▶ [Collected data entries]
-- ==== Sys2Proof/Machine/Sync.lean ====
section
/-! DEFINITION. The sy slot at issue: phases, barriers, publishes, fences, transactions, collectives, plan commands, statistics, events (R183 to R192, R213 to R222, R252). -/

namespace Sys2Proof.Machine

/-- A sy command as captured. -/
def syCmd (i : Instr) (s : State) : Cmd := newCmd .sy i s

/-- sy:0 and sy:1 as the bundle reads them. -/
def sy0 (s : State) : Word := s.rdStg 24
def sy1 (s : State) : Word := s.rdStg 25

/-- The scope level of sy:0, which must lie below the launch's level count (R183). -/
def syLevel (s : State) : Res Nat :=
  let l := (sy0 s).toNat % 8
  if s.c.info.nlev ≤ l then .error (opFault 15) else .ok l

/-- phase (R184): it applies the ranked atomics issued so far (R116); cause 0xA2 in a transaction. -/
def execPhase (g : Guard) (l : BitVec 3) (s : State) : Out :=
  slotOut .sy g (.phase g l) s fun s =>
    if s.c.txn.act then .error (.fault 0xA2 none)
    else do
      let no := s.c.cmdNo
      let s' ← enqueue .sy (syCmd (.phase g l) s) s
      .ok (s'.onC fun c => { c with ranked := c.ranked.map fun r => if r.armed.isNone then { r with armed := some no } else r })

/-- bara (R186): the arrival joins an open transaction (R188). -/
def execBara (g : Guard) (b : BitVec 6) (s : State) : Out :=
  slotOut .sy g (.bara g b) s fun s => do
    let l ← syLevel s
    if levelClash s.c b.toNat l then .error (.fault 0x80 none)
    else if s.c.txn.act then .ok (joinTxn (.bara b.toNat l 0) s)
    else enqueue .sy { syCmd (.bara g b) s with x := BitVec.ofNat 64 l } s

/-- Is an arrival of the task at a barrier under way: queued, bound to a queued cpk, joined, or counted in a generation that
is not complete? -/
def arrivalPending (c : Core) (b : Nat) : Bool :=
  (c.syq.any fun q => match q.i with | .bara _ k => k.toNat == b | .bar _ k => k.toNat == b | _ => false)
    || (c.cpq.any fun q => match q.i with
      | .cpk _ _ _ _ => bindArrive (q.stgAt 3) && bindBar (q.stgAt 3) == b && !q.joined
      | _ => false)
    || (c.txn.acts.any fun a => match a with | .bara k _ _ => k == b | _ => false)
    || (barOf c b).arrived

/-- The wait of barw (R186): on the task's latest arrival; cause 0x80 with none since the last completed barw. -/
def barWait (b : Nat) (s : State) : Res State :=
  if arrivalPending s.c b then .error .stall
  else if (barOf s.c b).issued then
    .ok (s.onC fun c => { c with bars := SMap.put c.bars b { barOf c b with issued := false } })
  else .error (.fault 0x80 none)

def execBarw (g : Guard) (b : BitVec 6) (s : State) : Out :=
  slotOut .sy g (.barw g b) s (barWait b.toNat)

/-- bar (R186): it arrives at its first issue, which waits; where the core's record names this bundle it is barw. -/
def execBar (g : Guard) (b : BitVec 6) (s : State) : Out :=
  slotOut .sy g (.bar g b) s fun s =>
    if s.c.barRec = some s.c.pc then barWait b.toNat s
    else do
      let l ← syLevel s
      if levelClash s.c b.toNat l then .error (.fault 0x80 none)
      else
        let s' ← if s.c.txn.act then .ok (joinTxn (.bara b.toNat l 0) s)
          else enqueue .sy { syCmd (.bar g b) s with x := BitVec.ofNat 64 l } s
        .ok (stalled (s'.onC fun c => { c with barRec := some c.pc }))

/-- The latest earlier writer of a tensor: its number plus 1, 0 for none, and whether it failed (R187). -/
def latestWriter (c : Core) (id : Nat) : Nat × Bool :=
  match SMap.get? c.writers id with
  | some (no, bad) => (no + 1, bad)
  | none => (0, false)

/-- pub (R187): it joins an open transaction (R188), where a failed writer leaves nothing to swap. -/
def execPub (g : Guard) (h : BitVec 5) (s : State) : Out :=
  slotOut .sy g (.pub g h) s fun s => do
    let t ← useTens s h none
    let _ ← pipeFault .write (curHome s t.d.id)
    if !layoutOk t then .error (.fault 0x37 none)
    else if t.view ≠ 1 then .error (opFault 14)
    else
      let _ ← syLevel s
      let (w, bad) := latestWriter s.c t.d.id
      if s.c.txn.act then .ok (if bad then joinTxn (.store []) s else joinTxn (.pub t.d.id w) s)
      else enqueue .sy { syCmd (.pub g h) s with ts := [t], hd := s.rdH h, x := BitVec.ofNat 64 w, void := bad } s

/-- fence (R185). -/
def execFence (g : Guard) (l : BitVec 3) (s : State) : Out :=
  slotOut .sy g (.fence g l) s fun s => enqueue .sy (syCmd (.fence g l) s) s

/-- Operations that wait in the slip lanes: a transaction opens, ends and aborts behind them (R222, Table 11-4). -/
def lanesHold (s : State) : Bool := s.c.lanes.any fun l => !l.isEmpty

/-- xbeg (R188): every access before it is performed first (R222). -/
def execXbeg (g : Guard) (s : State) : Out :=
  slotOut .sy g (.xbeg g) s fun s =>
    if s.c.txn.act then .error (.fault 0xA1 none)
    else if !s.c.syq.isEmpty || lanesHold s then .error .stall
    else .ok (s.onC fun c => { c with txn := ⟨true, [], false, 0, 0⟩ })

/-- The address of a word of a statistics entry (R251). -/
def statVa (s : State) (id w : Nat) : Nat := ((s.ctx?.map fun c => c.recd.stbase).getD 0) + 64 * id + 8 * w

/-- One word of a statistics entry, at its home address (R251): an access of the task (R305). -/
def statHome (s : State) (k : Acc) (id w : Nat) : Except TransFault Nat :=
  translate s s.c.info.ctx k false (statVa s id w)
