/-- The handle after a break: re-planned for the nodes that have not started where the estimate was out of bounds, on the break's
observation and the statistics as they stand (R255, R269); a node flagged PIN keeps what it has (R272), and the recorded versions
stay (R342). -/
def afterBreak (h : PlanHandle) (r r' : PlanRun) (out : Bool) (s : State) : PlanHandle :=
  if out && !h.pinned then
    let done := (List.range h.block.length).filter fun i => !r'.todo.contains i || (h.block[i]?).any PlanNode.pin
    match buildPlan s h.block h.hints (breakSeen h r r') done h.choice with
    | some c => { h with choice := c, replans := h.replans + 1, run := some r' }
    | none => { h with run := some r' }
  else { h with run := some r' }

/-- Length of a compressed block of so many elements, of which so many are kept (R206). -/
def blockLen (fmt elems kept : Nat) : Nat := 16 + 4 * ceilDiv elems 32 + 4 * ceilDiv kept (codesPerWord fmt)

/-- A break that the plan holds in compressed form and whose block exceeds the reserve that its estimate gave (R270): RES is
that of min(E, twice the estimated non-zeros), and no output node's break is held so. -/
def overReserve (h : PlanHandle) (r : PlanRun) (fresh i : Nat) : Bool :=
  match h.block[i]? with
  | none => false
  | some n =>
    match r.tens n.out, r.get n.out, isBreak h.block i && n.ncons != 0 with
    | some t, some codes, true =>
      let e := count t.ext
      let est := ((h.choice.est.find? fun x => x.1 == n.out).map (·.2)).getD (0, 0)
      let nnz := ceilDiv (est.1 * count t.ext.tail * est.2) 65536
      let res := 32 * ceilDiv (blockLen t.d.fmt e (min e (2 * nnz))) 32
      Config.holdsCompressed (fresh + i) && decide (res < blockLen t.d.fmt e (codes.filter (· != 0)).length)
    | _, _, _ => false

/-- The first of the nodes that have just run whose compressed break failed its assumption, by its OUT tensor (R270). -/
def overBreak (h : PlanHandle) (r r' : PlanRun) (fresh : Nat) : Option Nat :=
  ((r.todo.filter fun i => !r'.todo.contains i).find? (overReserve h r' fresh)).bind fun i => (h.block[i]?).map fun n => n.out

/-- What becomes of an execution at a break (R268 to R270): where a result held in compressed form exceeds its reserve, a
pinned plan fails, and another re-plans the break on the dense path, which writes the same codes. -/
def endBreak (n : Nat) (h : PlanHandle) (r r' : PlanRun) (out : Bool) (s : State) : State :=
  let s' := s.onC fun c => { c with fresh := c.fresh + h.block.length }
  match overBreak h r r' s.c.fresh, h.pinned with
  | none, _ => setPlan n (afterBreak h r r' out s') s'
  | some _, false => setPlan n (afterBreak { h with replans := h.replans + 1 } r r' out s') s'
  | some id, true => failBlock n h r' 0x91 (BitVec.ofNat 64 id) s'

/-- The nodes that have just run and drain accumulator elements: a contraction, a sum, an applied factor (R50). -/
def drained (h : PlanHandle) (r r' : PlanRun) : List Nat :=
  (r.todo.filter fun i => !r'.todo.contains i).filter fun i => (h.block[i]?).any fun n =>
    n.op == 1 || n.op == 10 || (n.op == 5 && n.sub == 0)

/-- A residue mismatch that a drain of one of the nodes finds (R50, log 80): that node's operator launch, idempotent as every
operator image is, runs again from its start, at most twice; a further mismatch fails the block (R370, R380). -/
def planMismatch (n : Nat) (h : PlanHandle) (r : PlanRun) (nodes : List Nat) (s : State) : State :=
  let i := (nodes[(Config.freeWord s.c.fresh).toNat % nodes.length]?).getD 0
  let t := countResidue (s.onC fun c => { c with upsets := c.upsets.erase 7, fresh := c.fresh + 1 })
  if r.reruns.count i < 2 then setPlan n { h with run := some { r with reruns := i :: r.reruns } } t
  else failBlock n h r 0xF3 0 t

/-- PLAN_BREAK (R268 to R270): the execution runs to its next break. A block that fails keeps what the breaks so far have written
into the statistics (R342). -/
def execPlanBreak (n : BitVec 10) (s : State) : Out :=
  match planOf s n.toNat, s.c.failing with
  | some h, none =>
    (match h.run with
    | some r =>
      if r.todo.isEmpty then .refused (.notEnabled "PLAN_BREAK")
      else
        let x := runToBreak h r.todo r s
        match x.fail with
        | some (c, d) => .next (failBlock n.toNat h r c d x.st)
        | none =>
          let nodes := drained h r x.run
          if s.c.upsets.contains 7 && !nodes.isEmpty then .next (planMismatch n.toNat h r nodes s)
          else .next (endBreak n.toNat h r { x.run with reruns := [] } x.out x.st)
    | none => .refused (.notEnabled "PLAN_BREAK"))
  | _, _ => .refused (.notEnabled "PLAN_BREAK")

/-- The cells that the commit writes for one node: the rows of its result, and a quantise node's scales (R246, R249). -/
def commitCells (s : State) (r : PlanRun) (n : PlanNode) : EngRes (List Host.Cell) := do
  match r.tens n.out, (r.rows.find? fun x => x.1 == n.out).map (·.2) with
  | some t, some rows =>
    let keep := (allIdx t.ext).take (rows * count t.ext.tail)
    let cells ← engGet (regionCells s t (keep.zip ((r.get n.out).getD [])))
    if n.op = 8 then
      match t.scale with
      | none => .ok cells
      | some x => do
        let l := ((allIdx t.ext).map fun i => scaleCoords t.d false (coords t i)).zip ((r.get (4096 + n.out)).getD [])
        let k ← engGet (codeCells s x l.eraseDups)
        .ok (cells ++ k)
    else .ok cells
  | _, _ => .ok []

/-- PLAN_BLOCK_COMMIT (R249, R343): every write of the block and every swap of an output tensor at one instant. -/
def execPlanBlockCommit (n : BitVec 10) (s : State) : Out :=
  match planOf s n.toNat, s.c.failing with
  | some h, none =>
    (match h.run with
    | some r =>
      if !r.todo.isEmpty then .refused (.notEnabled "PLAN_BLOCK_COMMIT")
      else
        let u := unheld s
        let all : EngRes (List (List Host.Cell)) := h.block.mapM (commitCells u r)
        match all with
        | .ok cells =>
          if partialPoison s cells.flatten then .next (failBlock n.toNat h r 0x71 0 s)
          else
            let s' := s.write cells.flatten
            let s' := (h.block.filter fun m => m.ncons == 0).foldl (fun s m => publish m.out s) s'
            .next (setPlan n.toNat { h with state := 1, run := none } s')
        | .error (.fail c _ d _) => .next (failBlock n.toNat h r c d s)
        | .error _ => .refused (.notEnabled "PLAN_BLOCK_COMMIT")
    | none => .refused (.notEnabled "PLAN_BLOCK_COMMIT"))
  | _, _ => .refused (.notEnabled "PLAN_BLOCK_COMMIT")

▶ [Work required] Reprint exactly the lines above that start at the one with "observation and the" and end at the one with "match buildPlan s", keeping both and adding none.

▶ [Exercise result]
observation and the statistics as they stand (R255, R269); a node flagged PIN keeps what it has (R272), and the recorded versions
stay (R342). -/
def afterBreak (h : PlanHandle) (r r' : PlanRun) (out : Bool) (s : State) : PlanHandle :=
  if out && !h.pinned then
    let done := (List.range h.block.length).filter fun i => !r'.todo.contains i || (h.block[i]?).any PlanNode.pin
    match buildPlan s h.block h.hints (breakSeen h r r') done h.choice with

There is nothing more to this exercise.